/-- Timer n is armed for a count to come. -/
def early (n : Nat) : State :=
  { base with clk := { base.clk with
    timers := [(n, { presc := 0, compare := 5000000000, heldHi := some 1, armed := true, ivOld := none, fired := none })] } }

theorem witness_ClockCommandsComplete_1 :
    Answers (loops false false false) ∧ (loops false false false).clk.cEnabled = true ∧
    (loops false false false).clk.cLock = false ∧ (loops false false false).clk.refLost = false ∧
    LocksBy (loops false false false) .c (List.replicate 4096 0) ∧
    (loops false false false).clk.sEnabled = true ∧ (loops false false false).clk.sLock = false ∧
    LocksBy (loops false false false) .s (List.replicate 4096 0) ∧ Answers gAcq ∧ gAcq.clk.gEnabled = true ∧
    gAcq.clk.gLock = false ∧ gLegal gAcq = true ∧ LocksBy gAcq .g (List.replicate 4096 0) ∧
    Answers (clean false false) := by decide +kernel

theorem witness_ClockCommandsComplete_2 :
    cleanUse (clean false false) = true ∧ (clean false false).clk.gEver = false ∧
    (clean false false).clk.gBypassed = false ∧ Answers (loops true true true) ∧
    (loops true true true).clk.cLock = true ∧ (loops true true true).clk.sLock = true ∧
    (loops true true true).clk.gLock = true ∧ Answers base ∧ base.clk.refLost = false ∧
    Answers (clean true false) ∧ cleanUse (clean true false) = true ∧ (clean true false).clk.gHoldover = false ∧
    Answers (clean true true) ∧ cleanUse (clean true true) = true := by decide +kernel

theorem witness_ClockCommandsComplete_3 :
    (clean true true).clk.gHoldover = true ∧ gMask 0x010044 ≠ 0 ∧ cleanUse base = false ∧ 3 < 4 ∧ 1 ≤ 2 ∧
    2 ≤ 2 ∧ Answers synced ∧ synced.fc 0x010074 0 1 = 1 ∧ true = decide (synced.fc 0x010074 1 1 = 0) ∧
    synced.clk.lastSync = some 2000000 ∧ 2000000 + 750 ≤ max synced.time.tb 2000750 ∧ Answers firstPulse ∧
    pulseInput firstPulse = true ∧ firstPulse.clk.gEnabled = true ∧
    legacyMode firstPulse = false := by decide +kernel

theorem witness_ClockCommandsComplete_4 :
    firstPulse.clk.pulse16 = none ∧ Answers (com 0x04C200 1 pulsed) ∧ Awake (com 0x04C200 1 pulsed) ∧
    edgeKind (com 0x04C200 1 pulsed) = 1 ∧ pulseInput (com 0x04C200 1 pulsed) = true ∧
    (com 0x04C200 1 pulsed).time.glHold = false ∧ (com 0x04C200 1 pulsed).clk.pulse16 = some 0 ∧
    (com 0x04C200 1 pulsed).clk.period16 = some 16000 ∧ Answers timecode ∧ Awake timecode ∧
    timecode.fc 0x04C300 0 1 = 1 := by decide +kernel

theorem witness_TimerCommandsComplete_1 :
    Answers (timed 0) ∧ 7 < 8 ∧ (timed 0).fc (0x018100 + 0x20 * 7) 0 1 = 1 ∧ ((timed 0).timer 7).armed = true ∧
    ((timed 0).timer 7).compare * 2 ^ ((timed 0).timer 7).presc + 500 ≤ 2 ^ 64 ∧
    (timed 0).time.frac < (refStep (timed 0).clk.refCode).2 ∧ ((timed 0).timer 7).fired = none ∧
    (4 ≤ 7 ∨ Src.mgb = .shp) ∧ Answers (wr 0x0181E0 1 (early 7)) ∧
    (wr 0x0181E0 1 (early 7)).tb64 / 2 ^ ((wr 0x0181E0 1 (early 7)).timer 7).presc <
      ((wr 0x0181E0 1 (early 7)).timer 7).compare ∧
    (clockCycle (wr 0x0181E0 1 (early 7))).tb64 / 2 ^ ((wr 0x0181E0 1 (early 7)).timer 7).presc <
      (((wr 0x0181E0 1 (early 7)).timer 7).heldHi.getD (BitVec.ofNat 32 (((wr 0x0181E0 1 (early 7)).timer 7).compare / 2 ^ 32))).toNat
      * 2 ^ 32 + (5 : Word).toNat ∧ Answers halting ∧ halting.time.slow = false ∧
    halting.otp.dbgEn = true := by decide +kernel

theorem witness_TimerCommandsComplete_2 :
    halting.otp.lifecycle ≠ 1 ∧ Awake slow ∧ slow.time.slow = true := by decide +kernel

theorem witness_ExposureCommandsComplete_1 :
    (inPhase .waitFirst base).sys.phase = .waitFirst ∧ (inPhase .waitFirst base).time.slow = false ∧
    Ticking base ∧ base.time.slow = false ∧ base.img.cur.mode < 2 ∧ Ticking external ∧
    external.time.slow = false ∧ 2 ≤ external.img.cur.mode ∧ true = decide (external.fa 0x04C200 2 1 = 0) ∧
    external.fc 0x04C20C 0 10 ≤ 10 ∧ 13000000 = 12999966 + trigDelay (external.fc 0x04C20C 0 10) 1 ∧
    external.time.e + external.time.tmin ≤ 13000000 ∧ 13000000 ≤ external.time.cmp ∧
    Ticking holding := by decide +kernel

theorem witness_ExposureCommandsComplete_2 :
    holding.img.flushed = false ∧ Ticking exposing ∧ 1 ≤ 1 ∧ 1 ≤ 4 ∧
    ((exposing.tile 3071).exp 1).exists_ = true ∧ ((exposing.tile 3071).exp 1).dropped = false ∧
    ((exposing.tile 3071).exp 1).done = false ∧ isGated exposing 3071 1 = false ∧
    ((exposing.tile 3071).exp 1).started = false ∧ Awake (wr 0x04C20C 0x000A000A base) ∧
    (wr 0x04C20C 0x000A000A base).img.trig1 ≠ true ∧ (wr 0x04C20C 0x000A000A base).fc 0x04C20C 16 10 ≤ 10 ∧
    Awake base ∧ base.regs.staged .mgb = none := by decide +kernel

theorem witness_ExposureCommandsComplete_3 :
    Awake bracket ∧ (bracket.regs.staged .mgb).isSome = true ∧
    orIf (bracket.fc 0x04C108 0 8) 1 ≤ bracket.regs.commits .mgb := by decide +kernel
-------
» **EXERCISE GOAL**
Each line from the line holding "(inPhase .waitFirst base).sys.phase" through the end of the material above is to be printed exactly, both ends included, and no other line is to appear.

» **EXERCISE OUTPUT**
    (inPhase .waitFirst base).sys.phase = .waitFirst ∧ (inPhase .waitFirst base).time.slow = false ∧
    Ticking base ∧ base.time.slow = false ∧ base.img.cur.mode < 2 ∧ Ticking external ∧
    external.time.slow = false ∧ 2 ≤ external.img.cur.mode ∧ true = decide (external.fa 0x04C200 2 1 = 0) ∧
    external.fc 0x04C20C 0 10 ≤ 10 ∧ 13000000 = 12999966 + trigDelay (external.fc 0x04C20C 0 10) 1 ∧
    external.time.e + external.time.tmin ≤ 13000000 ∧ 13000000 ≤ external.time.cmp ∧
    Ticking holding := by decide +kernel

theorem witness_ExposureCommandsComplete_2 :
    holding.img.flushed = false ∧ Ticking exposing ∧ 1 ≤ 1 ∧ 1 ≤ 4 ∧
    ((exposing.tile 3071).exp 1).exists_ = true ∧ ((exposing.tile 3071).exp 1).dropped = false ∧
    ((exposing.tile 3071).exp 1).done = false ∧ isGated exposing 3071 1 = false ∧
    ((exposing.tile 3071).exp 1).started = false ∧ Awake (wr 0x04C20C 0x000A000A base) ∧
    (wr 0x04C20C 0x000A000A base).img.trig1 ≠ true ∧ (wr 0x04C20C 0x000A000A base).fc 0x04C20C 16 10 ≤ 10 ∧
    Awake base ∧ base.regs.staged .mgb = none := by decide +kernel

theorem witness_ExposureCommandsComplete_3 :
    Awake bracket ∧ (bracket.regs.staged .mgb).isSome = true ∧
    orIf (bracket.fc 0x04C108 0 8) 1 ≤ bracket.regs.commits .mgb := by decide +kernel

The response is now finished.